American drug prohibition-- known as the War on Drugs after its enabling
legislation was rewritten by the First Nixon Administration in 1970-- 
actually began with the Harrison Act of 1914
A singularly dishonest bit of legislation; Harrison was sold to Congress
as a tax measure intended to monitor the use of medications made from the
opium poppy and the coca leaf. What was unique was is arrogation of a federal
control over physicians-- backed by criminal penalties-- for what actually
amounted to disputed professional judgement. The real intent was soon revealed
when Treasury agents began arresting physicians who were prescribing for
"addicts" for a fee-- but in technical compliance with the new law. Selective
prosecutions of two particularly lurid cases induced the celebrated Holmes-Brandeis
Court to rule narrowly (5-4) in favor of the government.


Those decisions not only established the (still) dubious precedent of allowing
a federal prosecutor to directly challenge the medical judgement of a licensed
physician; it also allowed harsh criminal penalties and converted a nominal
tax law into de Jure drug prohibition.
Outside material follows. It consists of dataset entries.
/-- R123: with a free slot, 2NNN writes the advanced pc, high byte first, at sp, adds 2 to sp and jumps to nnn; no
other byte of STK changes. -/
def Obligations.CallPushesTheReturnAddress : Prop :=
  ∀ (s : State) (nnn : Word), s.StackShape → s.sp ≠ 2 * s.cfg.stackDepth →
    ∃ t, exec (.call nnn) s = .next t ∧ t.pc = nnn ∧ t.sp = s.sp + 2 ∧
      (t.stkRead s.sp).toNat = s.pc.toNat / 256 ∧ (t.stkRead (s.sp + 1)).toNat = s.pc.toNat % 256 ∧
      (∀ o, o ≠ s.sp → o ≠ s.sp + 1 → t.stkRead o = s.stkRead o) ∧ Frame [] [.pc, .stack] s t

/-- R123, R223 (decision D8): 2NNN with every slot in use raises StackOverflow(fa) and changes nothing else. -/
def Obligations.CallOnAFullStackFaults : Prop :=
  ∀ (s : State) (nnn : Word), s.sp = 2 * s.cfg.stackDepth →
    ∃ t, exec (.call nnn) s = .next t ∧ t.fault = some (.stackOverflow (s.pc - 2)) ∧ Frame [] [.fault] s t

/-- R121: with a return address held, 00EE takes 2 from sp and pc becomes the two bytes there, high byte first; STK
keeps its bytes. -/
def Obligations.ReturnPopsTheReturnAddress : Prop :=
  ∀ (s : State), s.StackShape → s.sp ≠ 0 →
    ∃ t, exec .ret s = .next t ∧ t.sp = s.sp - 2 ∧
      t.pc.toNat = (s.stkRead (s.sp - 2)).toNat * 256 + (s.stkRead (s.sp - 2 + 1)).toNat ∧
      (∀ o, t.stkRead o = s.stkRead o) ∧ Frame [] [.pc, .stack] s t

/-- R121, R224 (decision D8): 00EE with an empty stack raises StackUnderflow(fa) and changes nothing else. -/
def Obligations.ReturnOnAnEmptyStackFaults : Prop :=
  ∀ (s : State), s.sp = 0 →
    ∃ t, exec .ret s = .next t ∧ t.fault = some (.stackUnderflow (s.pc - 2)) ∧ Frame [] [.fault] s t

/-- Q12: a call followed at its target by a return restores pc to the address after the call, and sp, whatever the
return's own fetch left in pc. -/
def Obligations.CallThenReturn : Prop :=
  ∀ (s : State) (nnn : Word), s.StackShape → s.sp ≠ 2 * s.cfg.stackDepth →
    ∃ t u, exec (.call nnn) s = .next t ∧ exec .ret t.advance = .next u ∧ u.pc = s.pc ∧ u.sp = s.sp

/-! ### Load, arithmetic, logic (42_load_alu.md) -/

/-- R141: 6XNN. -/
def Obligations.LoadImmediate : Prop :=
  ∀ (s : State) (x : RegIdx) (nn : Byte), ∃ t, exec (.ldVxNn x nn) s = .next t ∧ t.reg x = nn ∧ Frame [x] [] s t

/-- R142: 7XNN adds modulo 256; VF is not written unless it is x. -/
def Obligations.AddImmediate : Prop :=
  ∀ (s : State) (x : RegIdx) (nn : Byte), ∃ t, exec (.addVxNn x nn) s = .next t ∧
    (t.reg x).toNat = ((s.reg x).toNat + nn.toNat) % 256 ∧ Frame [x] [] s t

/-- R143: 8XY0. -/
def Obligations.CopyRegister : Prop :=
  ∀ (s : State) (x y : RegIdx), ∃ t, exec (.ldVxVy x y) s = .next t ∧ t.reg x = s.reg y ∧ Frame [x] [] s t

/-- R144, R145, R146: 8XY1, 8XY2, 8XY3 act on the 8 bits independently and do not write VF unless it is x. -/
def Obligations.LogicActsBitwise : Prop :=
  ∀ (s : State) (x y : RegIdx),
    (∃ t, exec (.orVxVy x y) s = .next t ∧ Frame [x] [] s t ∧
      ∀ k < 8, (t.reg x).getLsbD k = ((s.reg x).getLsbD k || (s.reg y).getLsbD k)) ∧
    (∃ t, exec (.andVxVy x y) s = .next t ∧ Frame [x] [] s t ∧
      ∀ k < 8, (t.reg x).getLsbD k = ((s.reg x).getLsbD k && (s.reg y).getLsbD k)) ∧
    (∃ t, exec (.xorVxVy x y) s = .next t ∧ Frame [x] [] s t ∧
      ∀ k < 8, (t.reg x).getLsbD k = xor ((s.reg x).getLsbD k) ((s.reg y).getLsbD k))

/-- R147: 8XY4. With x = 15 VF ends as the carry and the sum is lost (R155, decision D12). -/
def Obligations.AddSetsTheCarry : Prop :=
  ∀ (s : State) (x y : RegIdx), ∃ t, exec (.addVxVy x y) s = .next t ∧
    (x ≠ 15 → (t.reg x).toNat = ((s.reg x).toNat + (s.reg y).toNat) % 256) ∧
    (t.reg 15).toNat = (if (s.reg x).toNat + (s.reg y).toNat > 255 then 1 else 0) ∧ Frame [x, 15] [] s t

/-- R148: 8XY5. With x = 15 VF ends as the flag (R155, decision D12). -/
def Obligations.SubtractSetsNotBorrow : Prop :=
  ∀ (s : State) (x y : RegIdx), ∃ t, exec (.subVxVy x y) s = .next t ∧
    (x ≠ 15 → ((t.reg x).toNat : Int) = (((s.reg x).toNat : Int) - (s.reg y).toNat) % 256) ∧
    (t.reg 15).toNat = (if (s.reg x).toNat < (s.reg y).toNat then 0 else 1) ∧ Frame [x, 15] [] s t

/-- R150: 8XY7, the operands exchanged. With x = 15 VF ends as the flag (R155, decision D12). -/
def Obligations.ReverseSubtractSetsNotBorrow : Prop :=
  ∀ (s : State) (x y : RegIdx), ∃ t, exec (.subnVxVy x y) s = .next t ∧
    (x ≠ 15 → ((t.reg x).toNat : Int) = (((s.reg y).toNat : Int) - (s.reg x).toNat) % 256) ∧
    (t.reg 15).toNat = (if (s.reg y).toNat < (s.reg x).toNat then 0 else 1) ∧ Frame [x, 15] [] s t

/-- R149: 8XY6, whatever y (R84). With x = 15 the result is 0 (R155, decision D12). -/
def Obligations.ShiftRight : Prop :=
  ∀ (s : State) (x y : RegIdx), ∃ t, exec (.shrVx x y) s = .next t ∧ Frame [x, 15] [] s t ∧
    if x = 15 then (t.reg 15).toNat = 0
    else (t.reg x).toNat = (s.reg x).toNat / 2 ∧ (t.reg 15).toNat = (s.reg x).toNat % 2

/-- R151: 8XYE, whatever y (R84). With x = 15 VF is 2 times the old bit 7 (R155, decision D12). -/
def Obligations.ShiftLeft : Prop :=
  ∀ (s : State) (x y : RegIdx), ∃ t, exec (.shlVx x y) s = .next t ∧ Frame [x, 15] [] s t ∧
    if x = 15 then (t.reg 15).toNat = 2 * ((s.reg 15).toNat / 128)
    else (t.reg x).toNat = (s.reg x).toNat * 2 % 256 ∧ (t.reg 15).toNat = (s.reg x).toNat / 128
The medical profession was so thoroughly
cowed by its ordeal it was persuaded to abandon addicts and their treatment
to the tender mercies of what eventually became the Federal Bureau of Narcotics
under Harry Anslinger in 1930.  During his long tenure (1930-1962),
Anslinger allowed no competitive sources of information on "narcotics." It's
hardly surprising that Interest in-- and research on-- addiction was discouraged.
Nixon's declaration of a "drug war" in 1969 followed the critical hiatus
(1962-68) after Anslinger's departure from the FBN, during which several
new 'psychedelic' agents were popularized, the Supreme Court overturned the
MTA, and the youthful "hippie revolution" combined with protests against
the Viet Nam War to disperse cannabis ("marijuana") throughout the nation's
secondary schools.

Since then, drug "control" has remained a jealously protected federal doctrine, 
but the mode of that protection has changed dramatically from the uninformed
authoritarian blackout of science by Anslinger-- completely bereft of medical
or scientific basis.  Policy now relies on the  mountain of peer-reviewed
'political science' funded by NIDA's since its founding in 1975.

As noted earlier, NIDA is the antithesis of what science is supposed to be
about- as I hope eventually to demonstrate by several specific examples--
however,  this post is to call attention to another abomination: the
Bush Administration's recent spate of criminal prosecutions of "pain" doctors; 
a reprise of the same tactics which allowed Harrison to evolve into the massive
fraud we now call the "war on drugs."

 It's timely because of today's announcement that Dr. Cecil Knox,
a 56 year-old pain specialist in Virginia, has finally succumbed to almost
four years of federal prosecution (persecution) which had produced a hung
jury (11-1 for outright acquittal) in 2003. He is finally accepting a plea
bargain in lieu of a retrial. Significantly; it was only after treatment
for his recurrent lymphoma had produced a remission that the government elected
to retry him. His assets had been frozen and the four charges he's pleading
to were not even in in the original indictment; yet none of that appears
in the government's obnoxiously triumphant press release.

I have never met Doctor Knox, but two things are crystal clear from the 
newspaper accounts: he's no criminal, and whatever irregularities he may
have been guilty of would have been better dealt dealt with through either
peer review or tort (malpractice) procedures; and that's clearly what would
have happened if had he had been anything other than a pain specialist. He's also not the only such specialist undergoing a similar ordeal.
What we are now seeing from our arrogant and dishonest "drug control" bureaucracy
is a modern version of the same witch-hunt that started this mess over ninety
years ago.

The players may have changed; but the dishonesty remains the same.